*** Opening of Data for analysis ***

-- ==== Sys2Proof/Laws/KeepStreams.lean ====
section
/-! SUPPORT. What every operation of Machine/Streams.lean keeps (`Kept`): the variant, the queue, and the canonical form of the
memories. -/

set_option Elab.async false
set_option linter.all false

namespace Sys2Proof.Machine

theorem State.setStream_kept {b0 s : State} (st : Nat) (x : StreamRec)  (h : Kept b0 s) : Kept b0 (State.setStream s st x) := by
  unfold State.setStream
  try simp -zeta only [State.asUpd]
  repeat' first | (with_reducible assumption) | (with_reducible apply Kept.upd)   | (with_reducible rfl) | (refine Kept.reglSame (s := ?_) (g := ?_) ?_ (by with_reducible rfl) (by with_reducible rfl)) | (intro; try dsimp -zeta only) | (with_reducible apply Kept.ite) | (dsimp -zeta only) | (with_reducible apply Kept.ofPair (by with_reducible assumption)) | (with_reducible apply Kept.ofTriple (by with_reducible assumption)) | (with_reducible apply Kept.ofSome (by with_reducible assumption)) | (with_reducible apply Kept.foldl) | (with_reducible apply Kept.foldlPair) | (with_reducible apply KeptO.map) | (with_reducible apply KeptO.getD) | (with_reducible apply KeptO.some) | (with_reducible apply KeptO.none) | (extract_lets +onlyGivenNames z; refine (fun (_hz : Kept b0 z) => ?_) ?_; clear_value z) | (extract_lets +onlyGivenNames z; refine (fun (_hz : Kept b0 z.2) => ?_) ?_; clear_value z) | (extract_lets +onlyGivenNames z; refine (fun (_hz : Kept b0 z.2.2) => ?_) ?_; clear_value z) | (extract_lets +onlyGivenNames z) | split | (with_reducible apply_assumption) | (simp -zeta only [State.asUpd]) | (dsimp -zeta +zetaDelta only) | (apply Kept.ite)

theorem State.setPic_kept {b0 s : State} (n : Nat) (p : Picture)  (h : Kept b0 s) : Kept b0 (State.setPic s n p) := by
  unfold State.setPic
  try simp -zeta only [State.asUpd]
  repeat' first | (with_reducible assumption) | (with_reducible apply Kept.upd)   | (with_reducible rfl) | (refine Kept.reglSame (s := ?_) (g := ?_) ?_ (by with_reducible rfl) (by with_reducible rfl)) | (intro; try dsimp -zeta only) | (with_reducible apply Kept.ite) | (dsimp -zeta only) | (with_reducible apply Kept.ofPair (by with_reducible assumption)) | (with_reducible apply Kept.ofTriple (by with_reducible assumption)) | (with_reducible apply Kept.ofSome (by with_reducible assumption)) | (with_reducible apply Kept.foldl) | (with_reducible apply Kept.foldlPair) | (with_reducible apply KeptO.map) | (with_reducible apply KeptO.getD) | (with_reducible apply KeptO.some) | (with_reducible apply KeptO.none) | (extract_lets +onlyGivenNames z; refine (fun (_hz : Kept b0 z) => ?_) ?_; clear_value z) | (extract_lets +onlyGivenNames z; refine (fun (_hz : Kept b0 z.2) => ?_) ?_; clear_value z) | (extract_lets +onlyGivenNames z; refine (fun (_hz : Kept b0 z.2.2) => ?_) ?_; clear_value z) | (extract_lets +onlyGivenNames z) | split | (with_reducible apply_assumption) | (simp -zeta only [State.asUpd]) | (dsimp -zeta +zetaDelta only) | (apply Kept.ite)

theorem State.mapPics_kept {b0 s : State} (f : Nat → Picture → Picture)  (h : Kept b0 s) : Kept b0 (State.mapPics s f) := by
  unfold State.mapPics
  try simp -zeta only [State.asUpd]
  repeat' first | (with_reducible assumption) | (with_reducible apply Kept.upd)   | (with_reducible rfl) | (refine Kept.reglSame (s := ?_) (g := ?_) ?_ (by with_reducible rfl) (by with_reducible rfl)) | (intro; try dsimp -zeta only) | (with_reducible apply Kept.ite) | (dsimp -zeta only) | (with_reducible apply Kept.ofPair (by with_reducible assumption)) | (with_reducible apply Kept.ofTriple (by with_reducible assumption)) | (with_reducible apply Kept.ofSome (by with_reducible assumption)) | (with_reducible apply Kept.foldl) | (with_reducible apply Kept.foldlPair) | (with_reducible apply KeptO.map) | (with_reducible apply KeptO.getD) | (with_reducible apply KeptO.some) | (with_reducible apply KeptO.none) | (extract_lets +onlyGivenNames z; refine (fun (_hz : Kept b0 z) => ?_) ?_; clear_value z) | (extract_lets +onlyGivenNames z; refine (fun (_hz : Kept b0 z.2) => ?_) ?_; clear_value z) | (extract_lets +onlyGivenNames z; refine (fun (_hz : Kept b0 z.2.2) => ?_) ?_; clear_value z) | (extract_lets +onlyGivenNames z) | split | (with_reducible apply_assumption) | (simp -zeta only [State.asUpd]) | (dsimp -zeta +zetaDelta only) | (apply Kept.ite)

theorem State.keepPics_kept {b0 s : State} (f : Nat → Picture → Bool)  (h : Kept b0 s) : Kept b0 (State.keepPics s f) := by
  unfold State.keepPics
  try simp -zeta only [State.asUpd]
  repeat' first | (with_reducible assumption) | (with_reducible apply Kept.upd)   | (with_reducible rfl) | (refine Kept.reglSame (s := ?_) (g := ?_) ?_ (by with_reducible rfl) (by with_reducible rfl)) | (intro; try dsimp -zeta only) | (with_reducible apply Kept.ite) | (dsimp -zeta only) | (with_reducible apply Kept.ofPair (by with_reducible assumption)) | (with_reducible apply Kept.ofTriple (by with_reducible assumption)) | (with_reducible apply Kept.ofSome (by with_reducible assumption)) | (with_reducible apply Kept.foldl) | (with_reducible apply Kept.foldlPair) | (with_reducible apply KeptO.map) | (with_reducible apply KeptO.getD) | (with_reducible apply KeptO.some) | (with_reducible apply KeptO.none) | (extract_lets +onlyGivenNames z; refine (fun (_hz : Kept b0 z) => ?_) ?_; clear_value z) | (extract_lets +onlyGivenNames z; refine (fun (_hz : Kept b0 z.2) => ?_) ?_; clear_value z) | (extract_lets +onlyGivenNames z; refine (fun (_hz : Kept b0 z.2.2) => ?_) ?_; clear_value z) | (extract_lets +onlyGivenNames z) | split | (with_reducible apply_assumption) | (simp -zeta only [State.asUpd]) | (dsimp -zeta +zetaDelta only) | (apply Kept.ite)

theorem State.mapStreams_kept {b0 s : State} (f : Nat → StreamRec → StreamRec)  (h : Kept b0 s) : Kept b0 (State.mapStreams s f) := by
  unfold State.mapStreams
  try simp -zeta only [State.asUpd]
  repeat' first | (with_reducible assumption) | (with_reducible apply Kept.upd)   | (with_reducible rfl) | (refine Kept.reglSame (s := ?_) (g := ?_) ?_ (by with_reducible rfl) (by with_reducible rfl)) | (intro; try dsimp -zeta only) | (with_reducible apply Kept.ite) | (dsimp -zeta only) | (with_reducible apply Kept.ofPair (by with_reducible assumption)) | (with_reducible apply Kept.ofTriple (by with_reducible assumption)) | (with_reducible apply Kept.ofSome (by with_reducible assumption)) | (with_reducible apply Kept.foldl) | (with_reducible apply Kept.foldlPair) | (with_reducible apply KeptO.map) | (with_reducible apply KeptO.getD) | (with_reducible apply KeptO.some) | (with_reducible apply KeptO.none) | (extract_lets +onlyGivenNames z; refine (fun (_hz : Kept b0 z) => ?_) ?_; clear_value z) | (extract_lets +onlyGivenNames z; refine (fun (_hz : Kept b0 z.2) => ?_) ?_; clear_value z) | (extract_lets +onlyGivenNames z; refine (fun (_hz : Kept b0 z.2.2) => ?_) ?_; clear_value z) | (extract_lets +onlyGivenNames z) | split | (with_reducible apply_assumption) | (simp -zeta only [State.asUpd]) | (dsimp -zeta +zetaDelta only) | (apply Kept.ite)

theorem State.mapRings_kept {b0 s : State} (f : Ring → Ring)  (h : Kept b0 s) : Kept b0 (State.mapRings s f) := by
  unfold State.mapRings
  try simp -zeta only [State.asUpd]
  repeat' first | (with_reducible assumption) | (with_reducible apply Kept.upd)   | (with_reducible rfl) | (refine Kept.reglSame (s := ?_) (g := ?_) ?_ (by with_reducible rfl) (by with_reducible rfl)) | (intro; try dsimp -zeta only) | (with_reducible apply Kept.ite) | (dsimp -zeta only) | (with_reducible apply Kept.ofPair (by with_reducible assumption)) | (with_reducible apply Kept.ofTriple (by with_reducible assumption)) | (with_reducible apply Kept.ofSome (by with_reducible assumption)) | (with_reducible apply Kept.foldl) | (with_reducible apply Kept.foldlPair) | (with_reducible apply KeptO.map) | (with_reducible apply KeptO.getD) | (with_reducible apply KeptO.some) | (with_reducible apply KeptO.none) | (extract_lets +onlyGivenNames z; refine (fun (_hz : Kept b0 z) => ?_) ?_; clear_value z) | (extract_lets +onlyGivenNames z; refine (fun (_hz : Kept b0 z.2) => ?_) ?_; clear_value z) | (extract_lets +onlyGivenNames z; refine (fun (_hz : Kept b0 z.2.2) => ?_) ?_; clear_value z) | (extract_lets +onlyGivenNames z) | split | (with_reducible apply_assumption) | (simp -zeta only [State.asUpd]) | (dsimp -zeta +zetaDelta only) | (apply Kept.ite)

theorem State.setCore_kept {b0 s : State} (c : Nat) (x : DecCore)  (h : Kept b0 s) : Kept b0 (State.setCore s c x) := by
  unfold State.setCore
  try simp -zeta only [State.asUpd]
  repeat' first | (with_reducible assumption) | (with_reducible apply Kept.upd)   | (with_reducible rfl) | (refine Kept.reglSame (s := ?_) (g := ?_) ?_ (by with_reducible rfl) (by with_reducible rfl)) | (intro; try dsimp -zeta only) | (with_reducible apply Kept.ite) | (dsimp -zeta only) | (with_reducible apply Kept.ofPair (by with_reducible assumption)) | (with_reducible apply Kept.ofTriple (by with_reducible assumption)) | (with_reducible apply Kept.ofSome (by with_reducible assumption)) | (with_reducible apply Kept.foldl) | (with_reducible apply Kept.foldlPair) | (with_reducible apply KeptO.map) | (with_reducible apply KeptO.getD) | (with_reducible apply KeptO.some) | (with_reducible apply KeptO.none) | (extract_lets +onlyGivenNames z; refine (fun (_hz : Kept b0 z) => ?_) ?_; clear_value z) | (extract_lets +onlyGivenNames z; refine (fun (_hz : Kept b0 z.2) => ?_) ?_; clear_value z) | (extract_lets +onlyGivenNames z; refine (fun (_hz : Kept b0 z.2.2) => ?_) ?_; clear_value z) | (extract_lets +onlyGivenNames z) | split | (with_reducible apply_assumption) | (simp -zeta only [State.asUpd]) | (dsimp -zeta +zetaDelta only) | (apply Kept.ite)

theorem State.streamTo_kept {b0 s : State} (st : Nat) (new : Nat) (cause : Nat)  (h : Kept b0 s) : Kept b0 (State.streamTo s st new cause) := by
  unfold State.streamTo
  try simp -zeta only [State.asUpd]
  repeat' first | (with_reducible assumption) | (with_reducible apply Kept.upd)  | (with_reducible apply State.encSources_kept) | (with_reducible apply State.streamEvent_kept) | (with_reducible apply State.setStream_kept) | (with_reducible rfl) | (refine Kept.reglSame (s := ?_) (g := ?_) ?_ (by with_reducible rfl) (by with_reducible rfl)) | (intro; try dsimp -zeta only) | (with_reducible apply Kept.ite) | (dsimp -zeta only) | (with_reducible apply Kept.ofPair (by with_reducible assumption)) | (with_reducible apply Kept.ofTriple (by with_reducible assumption)) | (with_reducible apply Kept.ofSome (by with_reducible assumption)) | (with_reducible apply Kept.foldl) | (with_reducible apply Kept.foldlPair) | (with_reducible apply KeptO.map) | (with_reducible apply KeptO.getD) | (with_reducible apply KeptO.some) | (with_reducible apply KeptO.none) | (extract_lets +onlyGivenNames z; refine (fun (_hz : Kept b0 z) => ?_) ?_; clear_value z) | (extract_lets +onlyGivenNames z; refine (fun (_hz : Kept b0 z.2) => ?_) ?_; clear_value z) | (extract_lets +onlyGivenNames z; refine (fun (_hz : Kept b0 z.2.2) => ?_) ?_; clear_value z) | (extract_lets +onlyGivenNames z) | split | (with_reducible apply_assumption) | (simp -zeta only [State.asUpd]) | (dsimp -zeta +zetaDelta only) | (apply Kept.ite)

theorem State.freeBufs_kept {b0 s : State} (bufs : List Nat)  (h : Kept b0 s) : Kept b0 (State.freeBufs s bufs) := by
  unfold State.freeBufs
  try simp -zeta only [State.asUpd]
  repeat' first | (with_reducible assumption) | (with_reducible apply Kept.upd)  | (with_reducible apply State.poolFree_kept) | (with_reducible rfl) | (refine Kept.reglSame (s := ?_) (g := ?_) ?_ (by with_reducible rfl) (by with_reducible rfl)) | (intro; try dsimp -zeta only) | (with_reducible apply Kept.ite) | (dsimp -zeta only) | (with_reducible apply Kept.ofPair (by with_reducible assumption)) | (with_reducible apply Kept.ofTriple (by with_reducible assumption)) | (with_reducible apply Kept.ofSome (by with_reducible assumption)) | (with_reducible apply Kept.foldl) | (with_reducible apply Kept.foldlPair) | (with_reducible apply KeptO.map) | (with_reducible apply KeptO.getD) | (with_reducible apply KeptO.some) | (with_reducible apply KeptO.none) | (extract_lets +onlyGivenNames z; refine (fun (_hz : Kept b0 z) => ?_) ?_; clear_value z) | (extract_lets +onlyGivenNames z; refine (fun (_hz : Kept b0 z.2) => ?_) ?_; clear_value z) | (extract_lets +onlyGivenNames z; refine (fun (_hz : Kept b0 z.2.2) => ?_) ?_; clear_value z) | (extract_lets +onlyGivenNames z) | split | (with_reducible apply_assumption) | (simp -zeta only [State.asUpd]) | (dsimp -zeta +zetaDelta only) | (apply Kept.ite)

theorem State.unitsLost_kept {b0 s : State} (st : Nat) (cause : Nat) (first : Nat) (n : Nat)  (h : Kept b0 s) : Kept b0 (State.unitsLost s st cause first n) := by
  unfold State.unitsLost
  try simp -zeta only [State.asUpd]
  repeat' first | (with_reducible assumption) | (with_reducible apply Kept.upd)  | (with_reducible apply State.setStream_kept) | (with_reducible apply State.streamEvent_kept) | (with_reducible rfl) | (refine Kept.reglSame (s := ?_) (g := ?_) ?_ (by with_reducible rfl) (by with_reducible rfl)) | (intro; try dsimp -zeta only) | (with_reducible apply Kept.ite) | (dsimp -zeta only) | (with_reducible apply Kept.ofPair (by with_reducible assumption)) | (with_reducible apply Kept.ofTriple (by with_reducible assumption)) | (with_reducible apply Kept.ofSome (by with_reducible assumption)) | (with_reducible apply Kept.foldl) | (with_reducible apply Kept.foldlPair) | (with_reducible apply KeptO.map) | (with_reducible apply KeptO.getD) | (with_reducible apply KeptO.some) | (with_reducible apply KeptO.none) | (extract_lets +onlyGivenNames z; refine (fun (_hz : Kept b0 z) => ?_) ?_; clear_value z) | (extract_lets +onlyGivenNames z; refine (fun (_hz : Kept b0 z.2) => ?_) ?_; clear_value z) | (extract_lets +onlyGivenNames z; refine (fun (_hz : Kept b0 z.2.2) => ?_) ?_; clear_value z) | (extract_lets +onlyGivenNames z) | split | (with_reducible apply_assumption) | (simp -zeta only [State.asUpd]) | (dsimp -zeta +zetaDelta only) | (apply Kept.ite)

theorem State.notDecoded_kept {b0 s : State} (st : Nat) (reason : Nat) (u : AccessUnit)  (h : Kept b0 s) : Kept b0 (State.notDecoded s st reason u) := by
  unfold State.notDecoded
  try simp -zeta only [State.asUpd]
  repeat' first | (with_reducible assumption) | (with_reducible apply Kept.upd)  | (with_reducible apply State.freeBufs_kept) | (with_reducible apply State.setStream_kept) | (with_reducible apply State.streamEvent_kept) | (with_reducible rfl) | (refine Kept.reglSame (s := ?_) (g := ?_) ?_ (by with_reducible rfl) (by with_reducible rfl)) | (intro; try dsimp -zeta only) | (with_reducible apply Kept.ite) | (dsimp -zeta only) | (with_reducible apply Kept.ofPair (by with_reducible assumption)) | (with_reducible apply Kept.ofTriple (by with_reducible assumption)) | (with_reducible apply Kept.ofSome (by with_reducible assumption)) | (with_reducible apply Kept.foldl) | (with_reducible apply Kept.foldlPair) | (with_reducible apply KeptO.map) | (with_reducible apply KeptO.getD) | (with_reducible apply KeptO.some) | (with_reducible apply KeptO.none) | (extract_lets +onlyGivenNames z; refine (fun (_hz : Kept b0 z) => ?_) ?_; clear_value z) | (extract_lets +onlyGivenNames z; refine (fun (_hz : Kept b0 z.2) => ?_) ?_; clear_value z) | (extract_lets +onlyGivenNames z; refine (fun (_hz : Kept b0 z.2.2) => ?_) ?_; clear_value z) | (extract_lets +onlyGivenNames z) | split | (with_reducible apply_assumption) | (simp -zeta only [State.asUpd]) | (dsimp -zeta +zetaDelta only) | (apply Kept.ite)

*** Close of Data for analysis ***

Task item: The answer is a count and nothing more: lines above that contain "StreamRec".

Solved problem: 2